**WORK INSTRUCTION**
Could you set down exactly the lines in the records below between the line holding "allocated := 0" and the line holding "window := []", inclusive?
----- RECORDS PROVIDED
/-- The Valley Link Unit (R137). The two staging buffers are `stage0` and `stage1`; `judgedFront` is the front
segment the shadow judgement was last made for (R152); `lselm` the line as the VLU acts on it, and `lselmTime` the time
of its last assertion (R141); `overrunning` that what LSELM selects is an overrun being followed (R142); `resetTime` the
time of the last link transfer reset (R140). -/
structure ValleyUnit where
  link : LinkState
  lselm : Bool
  lselmTime : Time
  overrunning : Bool
  suspended : Bool
  fault : Bool
  conflicts : Nat
  resetTime : Time
  stage0 : StageBuffer
  stage1 : StageBuffer
  receipts : List Receipt
  alarmPending : Bool
  transmit : Option TxFrame
  reading : Option OutboundRead
  sending : Option Sending
  radio : RadioState
  linkLoss : Option Time
  shadow : ShadowTimer
  inShadow : Bool
  judgedFront : Option Nat
  lastAccepted : Option LastAccepted
  outSequence : Nat
  authority : Option Authority
  restrictions : List Restriction
  overfull : Bool
  stop : StopMark
  permit : Option Permit
  inboundProducer : Nat
  outboundConsumer : Nat
  deriving DecidableEq, Repr

/-! ### The part -/

/-- Working memory: the cells that differ from what an unlisted address reads as, at rising addresses. -/
abbrev Memory := List Host.Cell

/-- The state of the part, with the memory it stands before, the queue of waiting commands and the counter of the
free values drawn (log 6). -/
structure State where
  run : RunUnit
  path : PathUnit
  rfc : RfcUnit
  prof : ProfileUnit
  tooth : PerChannel ToothChannel
  scan : ScanUnit
  motion : MotionUnit
  sup : SupUnit
  rbc : BrakeUnit
  ent : EntranceUnit
  vlu : ValleyUnit
  mem : Memory
  freeIndex : Nat
  pending : List Instr
  deriving DecidableEq, Repr

/-! ### Power-on -/

/-- A slot record at power-on (R164). -/
def SlotRec.reset : SlotRec :=
  ⟨.idle, 0, 0, none, none, none, none, none, false⟩

/-- Run Control at power-on (R35, R36). -/
def RunUnit.reset : RunUnit := ⟨.loading, 0, none⟩

/-- The Path Unit at power-on (R164). -/
def PathUnit.reset : PathUnit where
  map := none
  queue := []
  entering := []
  waiters := []
  handed := []
  passedOver := 0
  allocated := 0
  published := 0
  noticeConsumer := 0
  inboundConsumer := 0
  outboundProducer := 0
  inboundWritten := 0
  outboundWritten := 0
  dropped := 0
  slots := ⟨SlotRec.reset, SlotRec.reset, SlotRec.reset, SlotRec.reset⟩
  nextGo := 0
  held := none
  access := none
  portBusy := false
  busData := 0

/-- The Route Flash Controller at power-on (R23); the configuration read has begun at once (R36, log 5). -/
def RfcUnit.reset : RfcUnit where
  inFlight := some (.configRead 0)
  fills := []
  uncached := []
  items := []
  current := none
  lockout := .clear
  activeFill := false
  lineBuffer := List.replicate 32 0
  pageBuffer := List.replicate 256 0
  statusByte := 0
  store := List.replicate 512 0
  storeValid := false

/-- A line of the cache at power-on, in way `w` (R5). -/
def CacheLine.reset (w : Nat) : CacheLine := ⟨false, false, 0, w, List.replicate 32 0⟩

/-- The empty profile cache (R5): every line invalid and unpinned, the ages 0 to 3 in way order. -/
def emptyCache : List (List CacheLine) :=
  List.replicate 16 [CacheLine.reset 0, CacheLine.reset 1, CacheLine.reset 2, CacheLine.reset 3]

/-- The Profile Unit at power-on (R5, R9, R17, R19). -/
def ProfileUnit.reset : ProfileUnit where
  cache := emptyCache
  window := []
  refSeg := none
  front := none
  loopTaken := .none
  endKind := .none
  rearUnresolved := false
  walk := none
  search := none
  rebuild := none
  reads := []

/-- A tooth channel at power-on (R41). -/
def ToothChannel.reset : ToothChannel := ⟨false, false, false, false, 0, none, false, false⟩

/-- The last values at power-on (R48). -/
def LastValues.reset : LastValues :=
  ⟨⟨0, none⟩, ⟨0, none⟩, ⟨0, none⟩, ⟨0, none⟩, ⟨0, none⟩, ⟨0, none⟩⟩

/-- The Analog Scan Unit at power-on (R48). -/
def ScanUnit.reset : ScanUnit where
  running := false
  list := []
  started := 0
  checkDue := 0
  meas := .notChecked
  recovery := false
  cr1Passed := false
  last := LastValues.reset
  phWindow := .normal
  vsWindow := .normal
  spots := []
  conv := none

/-- The Motion Unit at power-on (R58). -/
def MotionUnit.reset : MotionUnit where
  position := 0
  posState := .unknown
  track := none
  source := .wheel
  accumulator := 0
  speeds := ⟨0, 0, 0⟩
  speed := 0
  saturated := ⟨false, false, false⟩
  standstill := false
  standstillTimer := 0
  movement := .none
  difference := 0
  rackEntryPending := false
  rollback := 0
  pendingCount := none
  correcting := none
  inclineTimer := none

/-- The Speed Supervisor at power-on (R77). -/
def SupUnit.reset : SupUnit where
  state := .normal
  limit := 0
  targets := []
  firstCause := none
  causes := []
  tripTime := 0
  acknowledged := false
  direction := .none
  traction := 0
  ceiling := 0
  output := 0
  rewriteWaiting := false
  claim := 0
  completing := none

/-- The Rack Brake Controller at power-on (R97). -/
def BrakeUnit.reset : BrakeUnit where
  state := .applied
  setpointA := 0
  setpointB := 0
  word := .apply
  rewriteWaiting := false
  releaseTimer := none
  plan := ⟨1, 0, 0, 0⟩
  applyWindow := none
  lossA := none
  lossB := none
  countedA := none
  countedB := none
  serviceDemand := 0
  testClaim := 0
  serviceOutput := 0
  weakTimer := none
  weakFlag := false
  test := none

/-- An entrance record at power-on with its inputs as they read (R120): the state follows the closed-locked input. -/
def EntranceRec.reset (closedLocked openEnd obstruction : Bool) : EntranceRec where
  state := if closedLocked then .closedLocked else .ajar
  motionTimer := none
  settle := none
  held := false
  heldTime := 0
  attempts := 0
  autoClose := false
  rewriteWaiting := false
  closedLocked := closedLocked
  openEnd := openEnd
  obstruction := obstruction

/-- The Entrance Controller at power-on, every leaf closed and locked (R120; the inputs are pins, log 3). -/
def EntranceUnit.reset : EntranceUnit where
  recs :=
    ⟨EntranceRec.reset true false false, EntranceRec.reset true false false,
      EntranceRec.reset true false false, EntranceRec.reset true false false⟩
  releaseLeft := false
  releaseRight := false

/-- The Valley Link Unit at power-on (R137). -/
def ValleyUnit.reset : ValleyUnit where
  link := .stopped
  lselm := false
  lselmTime := 0
  overrunning := false
  suspended := false
  fault := false
  conflicts := 0
  resetTime := 0
  stage0 := .empty
  stage1 := .empty
  receipts := []
  alarmPending := false
  transmit := none
  reading := none
  sending := none
  radio := .notHeard
  linkLoss := none
  shadow := .inactive
  inShadow := false
  judgedFront := none
  lastAccepted := none
  outSequence := 0
  authority := none
  restrictions := []
  overfull := false
  stop := .clear
  permit := none
  inboundProducer := 0
  outboundConsumer := 0

/-- The part right after the release of the power-on reset input (R40): every unit in its power-on state, the pins
and memory at the values of log 3 and log 4, no command waiting. -/
def State.reset : State where
  run := RunUnit.reset
  path := PathUnit.reset
  rfc := RfcUnit.reset
  prof := ProfileUnit.reset
  tooth := ⟨ToothChannel.reset, ToothChannel.reset, ToothChannel.reset⟩
  scan := ScanUnit.reset
  motion := MotionUnit.reset
  sup := SupUnit.reset
  rbc := BrakeUnit.reset
  ent := EntranceUnit.reset
  vlu := ValleyUnit.reset
  mem := []
  freeIndex := 0
  pending := []

end Sys2Proof.Machine
end

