-- ==== Sys2Proof/Machine/Evaluate.lean ====
section
/-! DEFINITION. How an event ends (R86): the in-shadow judgement (R152), the Supervisor's evaluation with the apply
order it may hand (R88, R109), the release judgement (R123), the RFC's next choice (R26). -/

namespace Sys2Proof.Machine

/-! ### Evaluation (R86, R95) -/

/-- An evaluation and what it hands on: the claim forms the service brake output; an entry to TRIP hands the apply
order, and a changed rack brake state brings a second evaluation (R86, R88, R109, R112). -/
def State.evaluate (s : State) (causes : List Cause) : State :=
  let t := (s.evaluateOnce causes).formServiceOutput
  if t.sup.state = .trip ∧ s.sup.state ≠ .trip then
    let u := t.applyOrder
    if u.rbc.state = t.rbc.state then u else (u.evaluateOnce []).formServiceOutput
  else t

/-- The inputs whose change brings an evaluation (R86). -/
structure SupInputs where
  position : Nat
  posState : PosState
  track : Option Track
  speed : Nat
  standstill : Bool
  window : List Entry
  endKind : EndKind
  front : Option Nat
  rearUnresolved : Bool
  authority : Option Authority
  restrictions : List Restriction
  overfull : Bool
  radio : RadioState
  brake : BrakeState
  deriving DecidableEq, Repr

def State.supInputs (s : State) : SupInputs where
  position := s.motion.position
  posState := s.motion.posState
  track := s.motion.track
  speed := s.motion.speed
  standstill := s.motion.standstill
  window := s.prof.window
  endKind := s.prof.endKind
  front := s.prof.front
  rearUnresolved := s.prof.rearUnresolved
  authority := s.vlu.authority
  restrictions := s.vlu.restrictions
  overfull := s.vlu.overfull
  radio := s.vlu.radio
  brake := s.rbc.state

/-- The inputs whose change has the release flags judged afresh (R123). -/
structure ReleaseInputs where
  standstill : Bool
  brake : BrakeState
  runState : RunState
  position : Nat
  posState : PosState
  window : List Entry
  endKind : EndKind
  front : Option Nat
  permit : Option Permit
  direction : Dir
  deriving DecidableEq, Repr

def State.releaseInputs (s : State) : ReleaseInputs where
  standstill := s.motion.standstill
  brake := s.rbc.state
  runState := s.run.runState
  position := s.motion.position
  posState := s.motion.posState
  window := s.prof.window
  endKind := s.prof.endKind
  front := s.prof.front
  permit := s.vlu.permit
  direction := s.sup.direction

/-! ### Radio shadow (R152) -/

/-- The link-loss timer from full; in STABLED it stays stopped (R152, R154). -/
def State.linkLossFull (s : State) : Option Time :=
  if s.run.runState = .stabled then none else some (later s.now (1000 * Cfg.linkLossTime s.cfg))

/-- The shadow timer loaded with an allowance in s; in STABLED it is held frozen (R152, R154). -/
def State.shadowLoaded (s : State) (allowance seg : Nat) : ShadowTimer :=
  if s.run.runState = .stabled then .frozen (1000 * allowance) seg else .active (later s.now (1000 * allowance)) seg

/-- The front enters a shadow segment (R152). -/
def State.entersShadow (s : State) (allowance seg : Nat) : State :=
  let load := s.shadowLoaded allowance seg
  match s.vlu.radio with
  | .notHeard => s
  | .up => { s with vlu := { s.vlu with radio := .shadowed, linkLoss := none, shadow := load } }
  | .shadowed => { s with vlu := { s.vlu with shadow := load } }
  | .lost =>
    ({ s with vlu := { s.vlu with radio := .shadowed, linkLoss := none, shadow := load } }).notice .valley 11 .info []

/-- The front enters a segment not in shadow (R152). -/
def State.leavesShadow (s : State) : State :=
  match s.vlu.radio with
  | .shadowed => { s with vlu := { s.vlu with radio := .up, shadow := .inactive, linkLoss := s.linkLossFull } }
  | _ => s

/-- The in-shadow judgement is made when the front segment is PRESENT and it or its SHADOW flag has changed since the
last judgement (R152). A front that leaves the judged segment for one that is not PRESENT and returns to it has entered
no segment anew: that is the model's choice (log 46). -/
def State.judgeShadow (s : State) : State :=
  match s.prof.front, s.prof.frontRec with
  | some n, some r =>
    if s.vlu.judgedFront = some n ∧ s.vlu.inShadow = r.shadow then s
    else
      let t := { s with vlu := { s.vlu with judgedFront := some n, inShadow := r.shadow } }
      if r.shadow then t.entersShadow r.allowance n else t.leavesShadow
  | _, _ => s

/-! ### The end of an event -/

/-- What the units do at the end of an event: `before` is the state the event found, `causes` the trip causes raised
in it, `force` an event that brings an evaluation by itself (R86, R123). Outside RUN and STABLED nothing is done. -/
def State.react (s before : State) (causes : List Cause) (force : Bool) : State :=
  if s.inService then
    let s := s.judgeShadow
    let s := if force ∨ causes ≠ [] ∨ s.supInputs ≠ before.supInputs then s.evaluate causes else s
    let s := if s.releaseInputs ≠ before.releaseInputs then s.judgeRelease else s
    s.rfcSettle
  else s

end Sys2Proof.Machine
end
----------
**YOUR RESPONSE**
  allocated := 0
  published := 0
  noticeConsumer := 0
  inboundConsumer := 0
  outboundProducer := 0
  inboundWritten := 0
  outboundWritten := 0
  dropped := 0
  slots := ⟨SlotRec.reset, SlotRec.reset, SlotRec.reset, SlotRec.reset⟩
  nextGo := 0
  held := none
  access := none
  portBusy := false
  busData := 0

/-- The Route Flash Controller at power-on (R23); the configuration read has begun at once (R36, log 5). -/
def RfcUnit.reset : RfcUnit where
  inFlight := some (.configRead 0)
  fills := []
  uncached := []
  items := []
  current := none
  lockout := .clear
  activeFill := false
  lineBuffer := List.replicate 32 0
  pageBuffer := List.replicate 256 0
  statusByte := 0
  store := List.replicate 512 0
  storeValid := false

/-- A line of the cache at power-on, in way `w` (R5). -/
def CacheLine.reset (w : Nat) : CacheLine := ⟨false, false, 0, w, List.replicate 32 0⟩

/-- The empty profile cache (R5): every line invalid and unpinned, the ages 0 to 3 in way order. -/
def emptyCache : List (List CacheLine) :=
  List.replicate 16 [CacheLine.reset 0, CacheLine.reset 1, CacheLine.reset 2, CacheLine.reset 3]

/-- The Profile Unit at power-on (R5, R9, R17, R19). -/
def ProfileUnit.reset : ProfileUnit where
  cache := emptyCache
  window := []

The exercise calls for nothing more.